E-01  空の果てまでこの歌を

 ──急がないと。
 早枝《さえ》は小さく呟き、足を速めた。
 太陽はまだ頭上高くにあり、時刻は午後三時を回ったばかり。まだ家路を急がなくてはならない時間ではない。だがこの神戸の街から寄宿舎に戻るにはいくらか時間がかかるため、そのための時間も計算に入れなければならず、そう考えるとあまりゆっくりしている暇はなかった。
 曖昧な記憶を頼りに目的地まで道を急ぐ。何回か訪れたことのある場所だが、今までは数人の同級生と連れだって来るのが常だった。馴染みのない街を一人で歩くのは少々怖い。
 大通りには何台もの車がエンジンの音を響かせながら走り抜け、人々の話し声が満ちあふれている。洋風の瀟洒な煉瓦造りの建物も並び、大きな街であることをうかがわせた。
 また、あちこちの電柱や塀にポスターが貼られているのが見えた。
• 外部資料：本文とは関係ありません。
/-! ### From the loaded frame to its ACK -/

/-- The receiver with the complete frame `d` (40_receive_buffer_and_timer.md R76). -/
def State.withComplete (d : List Byte) (s : State) : State :=
  { s with
    buf := Memory.ofBytes d
    tail := d.length
    receiving := false
    idleTicks := s.config.idleThreshold + 1
    frameReady := true }

/-- The quiet period behind the last byte completes the frame. -/
theorem runTurns_ticks_withReceived (d : List Byte) (s : State) :
    runTurns (List.replicate (s.config.idleThreshold + 1) .tick) (s.withReceived d) = .next (s.withComplete d) :=
  runTurns_ticks_complete (s := s.withReceived d) rfl (Nat.zero_le _) (Nat.lt_of_succ_le (Nat.le_add_left _ _))

/-- The complete frame `d` taken up by SeqStart. -/
def State.withCandidate (d : List Byte) (s : State) : State := { s.withComplete d with phase := .decoding }

theorem length_encode_le_cap {c : Config} {i : Instr} (hi : i.isReceived = true) (hw : i.wellFormed c = true) :
    (encode i).length ≤ c.cap := by
  have hp := payload_length_le hi hw
  rw [encode, length_encodeFrame, Config.cap]
  omega

theorem encode_ne_nil (i : Instr) : encode i ≠ [] := nofun

/-- The decoder finds the delivered instruction (41_frame_decoder.md R95 a). -/
theorem State.fetch_withCandidate {i : Instr} (hi : i.isReceived = true) (hw : i.wellFormed s.config = true) :
    (s.withCandidate (encode i)).fetch = .valid i := by
  rw [State.fetch, State.bufBytes_ofBytes (s := s.withCandidate (encode i)) rfl (length_encode_le_cap hi hw)]
  exact decode_encode_append _ hi hw

/-- `buf[2]` of a delivered frame is its command byte (30_encoding.md R51). -/
theorem State.read_cmd_withCandidate (i : Instr) (s : State) : (s.withCandidate (encode i)).buf.read 2 = i.cmd :=
  Memory.read_ofBytes (encode i) 2

/-- The quiet period behind a delivered frame completes it, and the service executes it and sends the ACK. -/
theorem runTurns_delivery {i : Instr} (hi : i.isReceived = true) (hw : i.wellFormed s.config = true) (hready : s.frameReady = false)
    (hbuf : s.buf = []) (htail : s.tail = 0) (hp : s.phase = .idle) (hu : exec i (s.withCandidate (encode i)) = .next u) :
    runTurns ((encode i).map .rxByte ++ List.replicate (s.config.idleThreshold + 1) .tick ++ [.sequencer, .sequencer, .sequencer]) s =
      exec (.ackTx i.cmd u.ackRes) u := by
  have hload := runTurns_rxBytes_withReceived hready hbuf htail (encode_ne_nil i) (length_encode_le_cap hi hw)
  have hquiet := runTurns_ticks_withReceived (encode i) s
  have hexecute := (step_offer_sequencer_valid rfl (State.fetch_withCandidate hi hw)).trans hu
  have hlatched := exec_received_ackLatched hi hu
  have hservice := runTurns_service (s := s.withComplete (encode i)) hp rfl hexecute hlatched.phase
  rw [List.append_assoc, runTurns_append hload, runTurns_append hquiet, hservice, hlatched.ackCmd, State.read_cmd_withCandidate,
    exec_ackTx]

end Sys2Proof.Machine

namespace Sys2Proof

open Sys2Proof.Machine

/-- Settles O44: a safe block at rest that receives nothing has an empty receiver, into which the frame is delivered. -/
theorem deliveredFrameIsExecutedAndAcknowledged : Obligations.DeliveredFrameIsExecutedAndAcknowledged := by
  intro s i hs hrest hreceiving hi hw
  obtain ⟨hp, hready⟩ := hrest
  obtain ⟨htail, -, hread⟩ := hs.empty hready hreceiving
  have hbuf := Memory.eq_nil_of_read hs.buf_wf hread
  obtain ⟨u, hu⟩ := exec_next i (s.withCandidate (encode i))
  exact ⟨u, _, hu, exec_ackTx i.cmd u.ackRes u, runTurns_delivery hi hw hready hbuf htail hp hu⟩

end Sys2Proof
end

section
/-! PROOF. Turns one after another, and the core's run of the schedule that lists them (00_scope.md R6): O45. -/

namespace Sys2Proof.Machine

variable {s s' : State}

/-! ### The schedule is looked at only to take its first turn -/

/-- The state with another schedule. -/
def State.withSchedule (ts : List Turn) (s : State) : State := { s with schedule := ts }

theorem exec_withSchedule {i : Instr} (ts : List Turn) (h : exec i s = .next s') :
    exec i (s.withSchedule ts) = .next (s'.withSchedule ts) := by
  obtain ⟨p, rfl, rfl⟩ | ⟨p, rfl, rfl⟩ | ⟨hpassive, rfl⟩ | ⟨c, r, rfl, rfl⟩ := exec_cases h
  · rfl
  · rfl
  · exact exec_passive hpassive _
  · rfl

theorem State.clear_withSchedule (ts : List Turn) (s : State) : (s.withSchedule ts).clear = s.clear.withSchedule ts := by
  unfold State.clear
  simp only [apply_ite (State.withSchedule ts)]
  rfl

theorem State.rxByte_withSchedule (b : Byte) (ts : List Turn) (s : State) :
    (s.withSchedule ts).rxByte b = (s.rxByte b).withSchedule ts := by
  unfold State.rxByte
  simp only [apply_ite (State.withSchedule ts)]
  rfl

theorem State.tick_withSchedule (ts : List Turn) (s : State) : (s.withSchedule ts).tick = s.tick.withSchedule ts := by
  unfold State.tick
  simp only [apply_ite (State.withSchedule ts)]
  rfl

theorem State.seqStart_withSchedule (ts : List Turn) (s : State) : (s.withSchedule ts).seqStart = s.seqStart.withSchedule ts := by
  unfold State.seqStart
  simp only [apply_ite (State.withSchedule ts)]
  rfl

theorem sequencerStep_withSchedule (ts : List Turn) (h : sequencerStep s = .next s') :
    sequencerStep (s.withSchedule ts) = .next (s'.withSchedule ts) := by
  rw [← step_offer_sequencer] at h ⊢
  cases hp : s.phase with
  | idle =>
    obtain rfl := Host.Outcome.next.inj ((step_offer_sequencer_idle hp).symm.trans h)
    rw [step_offer_sequencer_idle (s := s.withSchedule ts) hp, State.seqStart_withSchedule]
  | decoding =>
    cases hf : s.fetch with
    | valid i =>
      rw [step_offer_sequencer_valid (s := s.withSchedule ts) hp hf]
      exact exec_withSchedule ts ((step_offer_sequencer_valid hp hf).symm.trans h)
    | invalid e =>
      obtain rfl := Host.Outcome.next.inj ((step_offer_sequencer_invalid hp hf).symm.trans h)
      rw [step_offer_sequencer_invalid (s := s.withSchedule ts) hp hf]
      rfl
  | ackPending =>
    obtain rfl := Host.Outcome.next.inj ((step_offer_sequencer_ackPending hp).symm.trans h)
    rw [step_offer_sequencer_ackPending (s := s.withSchedule ts) hp]
    rfl

/-- A turn does the same whatever schedule stands behind it. -/
theorem step_withSchedule {t : Turn} (ts : List Turn) (h : step (s.offer t) = .next s') :
    step (s.withSchedule (t :: ts)) = .next (s'.withSchedule ts) := by
  cases t with
  | reset =>
    obtain rfl := Host.Outcome.next.inj h
    rfl
  | clear =>
    obtain rfl := Host.Outcome.next.inj h
    exact congrArg _ (State.clear_withSchedule ts s)
  | rxByte b =>
    obtain rfl := Host.Outcome.next.inj h
    exact congrArg _ (State.rxByte_withSchedule b ts s)
  | tick =>
    obtain rfl := Host.Outcome.next.inj h
    exact congrArg _ (State.tick_withSchedule ts s)
  | sequencer => exact sequencerStep_withSchedule (s := s) ts h

end Sys2Proof.Machine

namespace Sys2Proof

open Sys2Proof.Machine

/-- Settles O45, by induction on the turns: the core's step takes the listed turn, and what it leaves is the state behind that turn
with the rest of the schedule. -/
theorem runningTurnsIsRunningTheSchedule : Obligations.RunningTurnsIsRunningTheSchedule := by
  intro ts s
  change runTurns ts s = core.run ts.length (s.withSchedule (ts ++ s.schedule))
  induction ts generalizing s with
  | nil => rfl
  | cons t ts ih =>
    obtain ⟨u, hu⟩ := step_next (s.offer t)
    have hschedule : u.schedule = s.schedule := (parametersAreNeverWritten _ _ hu).2
    rw [runTurns_cons hu, ih u, hschedule]
    exact (Core.run_succ core ts.length (step_withSchedule (ts ++ s.schedule) hu)).symm

end Sys2Proof
end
時勢を反映し、国債の購入を求めるものや国民の奮起を呼びかけるものが多い。商品の宣伝にも“戦時”の文字が見える。
 時は昭和十八年。戦争はなおも続き、国民の生活は圧迫され続けていた。贅沢などもってのほか、食料や衣料の入手までも規制されている。早枝とすれ違う人々も、男性は国民服、女性は標準服と呼ばれるもんぺ姿が目に付く。
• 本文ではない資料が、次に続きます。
-- ==== Sys2Proof/Certificates/Slice0/Obligations.lean ====
section
/-! DEFINITION. The statements for the provers. `s.running` says that the block has not faulted. A statement about one operation says first that the
words the spec gives it decode to it, then what performing it answers: the whole next state, so that every field not named is unchanged. -/

open Sys2Proof Sys2Proof.Machine

/-! ## Encoding -/

/-- Every well-formed operation, with every operand at every value, is read back from its word (30_encoding.md R61 to R73, on decision
D1). -/
def Obligations.DecodeReadsBackEveryEncoding : Prop :=
  ∀ (c : Instantiation) (i : Instr), i.wellFormed c.params = true → decode c.params (encode c.params i) = .ok i

/-- A word that decodes is exactly the word of a well-formed operation: no bit of it is dropped (30_encoding.md R71, on decision D1). -/
def Obligations.DecodedWordIsTheEncoding : Prop :=
  ∀ (c : Instantiation) (w : Word) (i : Instr), decode c.params w = .ok i →
    i.wellFormed c.params = true ∧ encode c.params i = w

/-- The encoder gives the numbers of the written notation (30_encoding.md R76, which rests on decision D1). -/
def Obligations.EncoderFollowsTheNotation : Prop :=
  (∀ a : Port, iorWord a = spellIor a) ∧
  (∀ (a : Port) (d : Byte), iowWord a d = spellIow a d) ∧
  (∀ (p : Params) (l : Bool), encode p (.edgeVideo l) = spellEdgeVideo l) ∧
  (∀ (p : Params) (l : Bool), encode p (.edgeSpeech l) = spellEdgeSpeech l) ∧
  (∀ (p : Params) (l : Bool), encode p (.edgeBusy l) = spellEdgeBusy l) ∧
  (∀ p : Params, encode p .inta = spellInta) ∧
  (∀ (p : Params) (r : Fin 20) (c : Row), encode p (.row r c) = spellRow r c) ∧
  (∀ p : Params, encode p .pbin = spellPbin) ∧
  (∀ p : Params, encode p .pain = spellPain) ∧
  (∀ p : Params, encode p .pcin = spellPcin) ∧
  (∀ (p : Params) (d : Byte), encode p (.pcout d) = spellPcout d)

/-- A word spells no operation exactly when a reserved bit of its class's format is set, its `SRC` is 0b11 or its `R` is 20..31
(30_encoding.md R63 to R71, on decision D1). -/
def Obligations.RefusedWordsAreTheReservedOnes : Prop :=
  ∀ (c : Instantiation) (w : Word), (∃ e, decode c.params w = .error e) ↔
    (w.extractLsb' 29 3 = 0b000#3 ∧ (w.extractLsb' 16 13 ≠ 0#13 ∨ w.extractLsb' 0 8 ≠ 0#8)) ∨
    (w.extractLsb' 29 3 = 0b001#3 ∧ w.extractLsb' 16 13 ≠ 0#13) ∨
    (w.extractLsb' 29 3 = 0b010#3 ∧
      (w.extractLsb' 10 19 ≠ 0#19 ∨ w.extractLsb' 1 7 ≠ 0#7 ∨ w.extractLsb' 8 2 = 0b11#2)) ∨
    (w.extractLsb' 29 3 = 0b011#3 ∧ w.extractLsb' 0 29 ≠ 0#29) ∨
    (w.extractLsb' 29 3 = 0b100#3 ∧ 20 ≤ (w.extractLsb' 24 5).toNat) ∨
    (w.extractLsb' 29 3 = 0b101#3 ∧ w.extractLsb' 0 29 ≠ 0#29) ∨
    (w.extractLsb' 29 3 = 0b110#3 ∧ w.extractLsb' 0 29 ≠ 0#29) ∨
    (w.extractLsb' 29 3 = 0b111#3 ∧
      (w.extractLsb' 9 20 ≠ 0#20 ∨ (w.getLsbD 8 = false ∧ w.extractLsb' 0 8 ≠ 0#8)))

/-- The words of 95_test_vectors.md 2.1 decode as its table says, whatever the OPEN parameters are. -/
def Obligations.SampleWordsDecode : Prop :=
  ∀ c : Instantiation,
    decode c.params 0x00001F00#32 = .ok .iorUnmapped1F ∧
    decode c.params 0x00001F01#32 = .error .reservedBits ∧
    decode c.params 0x20000C9F#32 = .ok (.iowPsg 0x9F) ∧
    decode c.params 0x20010C9F#32 = .error .reservedBits ∧
    decode c.params 0x40000001#32 = .ok (.edgeVideo true) ∧
    decode c.params 0x40000101#32 = .ok (.edgeSpeech true) ∧
    decode c.params 0x40000200#32 = .ok (.edgeBusy false) ∧
    decode c.params 0x40000301#32 = .error .reservedSource ∧
    decode c.params 0x60000000#32 = .ok .inta ∧
    decode c.params 0x93800000#32 = .ok (.row 19 0x800000) ∧
    decode c.params 0x94000001#32 = .error .reservedRow ∧
    decode c.params 0xA0000000#32 = .ok .pbin ∧
    decode c.params 0xC0000000#32 = .ok .pain ∧
    decode c.params 0xE0000000#32 = .ok .pcin ∧
    decode c.params 0xE0000001#32 = .error .reservedBits ∧
    decode c.params 0xE00001FF#32 = .ok (.pcout 0xFF)

/-! ## The step -/

/-- A step performs the operation that the next presented word spells, on the state with that word taken (log entry 3). -/
def Obligations.StepPerformsTheDecodedOperation : Prop :=
  ∀ (s : State) (w : Word) (rest : List Word) (i : Instr),
    s.running → s.io.inbox = w :: rest → decode s.params w = .ok i →
    step s = exec i { s with io := { s.io with inbox := rest } }

/-- A presented word that spells no operation is refused, whatever made it invalid (30_encoding.md R71, on decision D1). That words are presented in a list and
a step takes the first is the model's choice, log entry 3; that the refusal names the decoder's reason is log entry 7. -/
def Obligations.StepRefusesAnInvalidWord : Prop :=
  ∀ (s : State) (w : Word) (rest : List Word) (e : DecodeError),
    s.running → s.io.inbox = w :: rest → decode s.params w = .error e → step s = .refused (.invalidWord e)

/-- With no operation presented a running block does nothing. The idle step is the model's choice, log entry 3. -/
def Obligations.IdleStepChangesNothing : Prop :=
  ∀ s : State, s.running → s.io.inbox = [] → step s = .next s

/-- After the fatal acknowledge no operation has a step: every operation and every step answers the fault with the stored record
(60_exceptions.md R134, decision D20; log entry 6). -/
def Obligations.FaultedBlockHasNoStep : Prop :=
  ∀ (s : State) (r : FatalAck), s.blk.fault = some r →
    (∀ i : Instr, exec i s = .fault (.fatalAck r)) ∧ step s = .fault (.fatalAck r)

/-! ## Interrupt latch, masks, arbiter -/

/-- `EDGE VIDEO, l` (40_interrupt.md R79; the scope of a callback and its last step rest on decision D9). -/
def Obligations.VideoEdgeLatchesOnRise : Prop :=
  ∀ (s : State) (l : Bool), s.running →
    let pending := if l = true ∧ s.blk.prevVideo = false then s.blk.pending ||| 0x01#8 else s.blk.pending
    decode s.params (spellEdgeVideo l) = .ok (.edgeVideo l) ∧
    exec (.edgeVideo l) s = .next
      { s with
        blk := { s.blk with pending := pending, prevVideo := l, irq := pending &&& s.blk.enabled != 0#8 }
        io := { s.io with result := none } }

/-- `EDGE SPEECH, l` (40_interrupt.md R80; as above, decision D9). -/
def Obligations.SpeechEdgeLatchesOnRise : Prop :=
  ∀ (s : State) (l : Bool), s.running →
    let pending := if l = true ∧ s.blk.prevSpeech = false then s.blk.pending ||| (1#8 <<< s.params.speechBit.val)
      else s.blk.pending
    decode s.params (spellEdgeSpeech l) = .ok (.edgeSpeech l) ∧
    exec (.edgeSpeech l) s = .next
      { s with
        blk := { s.blk with pending := pending, prevSpeech := l, irq := pending &&& s.blk.enabled != 0#8 }
        io := { s.io with result := none } }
 自分の姿を見下ろし、早枝はわずかに居心地の悪さを感じた。
 彼女の身につけた長着は地味な紺色、髪もお下げにして背中に垂らしている。だが袴は鮮やかな深緑だった。長着の色味のおとなしさからさほど華美な印象は与えないが、少々変わった服であることに変わりはない。ちらりちらりと視線を向けられているのは早枝の気のせいばかりではないだろう。
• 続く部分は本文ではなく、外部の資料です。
-- ==== Sys2Proof/Tests/Slice0.lean ====
section
/-! SUPPORT. Tests. Words and expected values are those of 95_test_vectors.md (its row is named in each comment), under the test instantiation T1 of
92_eei_decisions.md D25. The last part shows, for each statement with hypotheses, a state that meets them. -/

namespace Sys2Proof.Tests

open Sys2Proof.Machine

/-! ## Helpers -/

/-- The reset state under T1. -/
def t1State : State := { blk := Block.reset, io := Boundary.reset, inst := { params := Params.t1 } }

/-- The reset state under T1 with these masks. -/
def masks (pending enabled : Byte) : State :=
  { t1State with blk := { t1State.blk with pending := pending, enabled := enabled, irq := lineLevel pending enabled } }

/-- Scanning enabled under T1 (`SCAN_REG = ROWSEL`, `SCAN_MASK = 0x80`), coordinates 5 and 6, one row set. -/
def scanning (r : Fin 20) (c : Row) : State :=
  { t1State with blk := { t1State.blk with tpRowsel := 0x80, sampledX := 5, sampledY := 6, row := t1State.blk.row.set r c } }

/-- A faulted block. -/
def faulted : State := { t1State with blk := { t1State.blk with fault := some ⟨.noneActive, 0x00, 0x00⟩ } }

/-- The state after one step that is given a word. -/
def after (s : State) (w : Word) : Option State :=
  match step (s.present w) with
  | .next t => some t
  | _ => none

/-- A field of the block after one step that is given a word. -/
def blkAfter {α : Type} (s : State) (w : Word) (f : Block → α) : Option α := (after s w).map fun t => f t.blk

/-! ## WellFormed refuses each ill-formed term -/

theorem test_tpCtrl_at_coordinate_port_is_ill_formed : (Instr.iorTpCtrl .mode).wellFormed Params.t1 = false := by decide
theorem test_tpCtrl_elsewhere_is_well_formed : (Instr.iorTpCtrl .rowsel).wellFormed Params.t1 = true := by decide
theorem test_free_read_outside_free_is_ill_formed : (Instr.iorUnmappedFree 0x0C).wellFormed Params.t1 = false := by decide
theorem test_free_read_at_taken_port_is_ill_formed : (Instr.iorUnmappedFree 0x10).wellFormed Params.t1 = false := by decide
theorem test_free_write_outside_free_is_ill_formed : (Instr.iowUnmappedFree 0x1F 0).wellFormed Params.t1 = false := by decide
theorem test_free_write_at_taken_port_is_ill_formed : (Instr.iowUnmappedFree 0x18 0).wellFormed Params.t1 = false := by decide

/-- 00_scope.md R8 (e): a speech bit of 0 is refused. -/
theorem test_bad_speech_bit_is_refused : Instantiation.ofParams? { Params.t1 with speechBit := 0 } = none := by decide
/-- 00_scope.md R8 (a): two control ports at one address are refused. -/
theorem test_shared_write_port_is_refused : Instantiation.ofParams? { Params.t1 with pTpMode := 0x10 } = none := by decide
/-- 00_scope.md R8 (d): a two-bit mask is refused. -/
theorem test_two_bit_mask_is_refused : Instantiation.ofParams? { Params.t1 with scanMask := 0x81 } = none := by decide

/-! ## Decoding: a word of every constructor, from 30_encoding.md R63 to R70 and R76 -/

theorem test_decode_windows :
    decode Params.t1 0x00000200 = .ok (.iorVdp 2) ∧ decode Params.t1 0x20000380 = .ok (.iowVdp 3 0x80) ∧
    decode Params.t1 0x00000500 = .ok (.iorPpi 1) ∧ decode Params.t1 0x20000792 = .ok (.iowPpi 3 0x92) ∧
    decode Params.t1 0x00000900 = .ok (.iorSio 1) ∧ decode Params.t1 0x20000841 = .ok (.iowSio 0 0x41) ∧
    decode Params.t1 0x00003F00 = .ok (.iorExp 31) ∧ decode Params.t1 0x200025AA = .ok (.iowExp 5 0xAA) :=
  ⟨rfl, rfl, rfl, rfl, rfl, rfl, rfl, rfl⟩

theorem test_decode_speech_and_sound :
    decode Params.t1 0x00000B00 = .ok .iorSpkctl ∧ decode Params.t1 0x20000B02 = .ok (.iowSpkctl 0x02) ∧
    decode Params.t1 0x00000C00 = .ok .iorPsg ∧ decode Params.t1 0x20000C9F = .ok (.iowPsg 0x9F) ∧
    decode Params.t1 0x00001400 = .ok (.iorSpkdata 0) ∧ decode Params.t1 0x20001507 = .ok (.iowSpkdata 1 0x07) :=
  ⟨rfl, rfl, rfl, rfl, rfl, rfl⟩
 だがこの緑の袴は早枝の自慢だった。あからさまに早枝を振り返った中年の男に見せつけるようにして胸を張る。
 早足になって道を歩くうち、ふと思いついて早枝は歌いだした。落下傘部隊を讃えた、国民に広く知られている歌である。ワルツのような軽快なメロディを彼女は気に入っていた。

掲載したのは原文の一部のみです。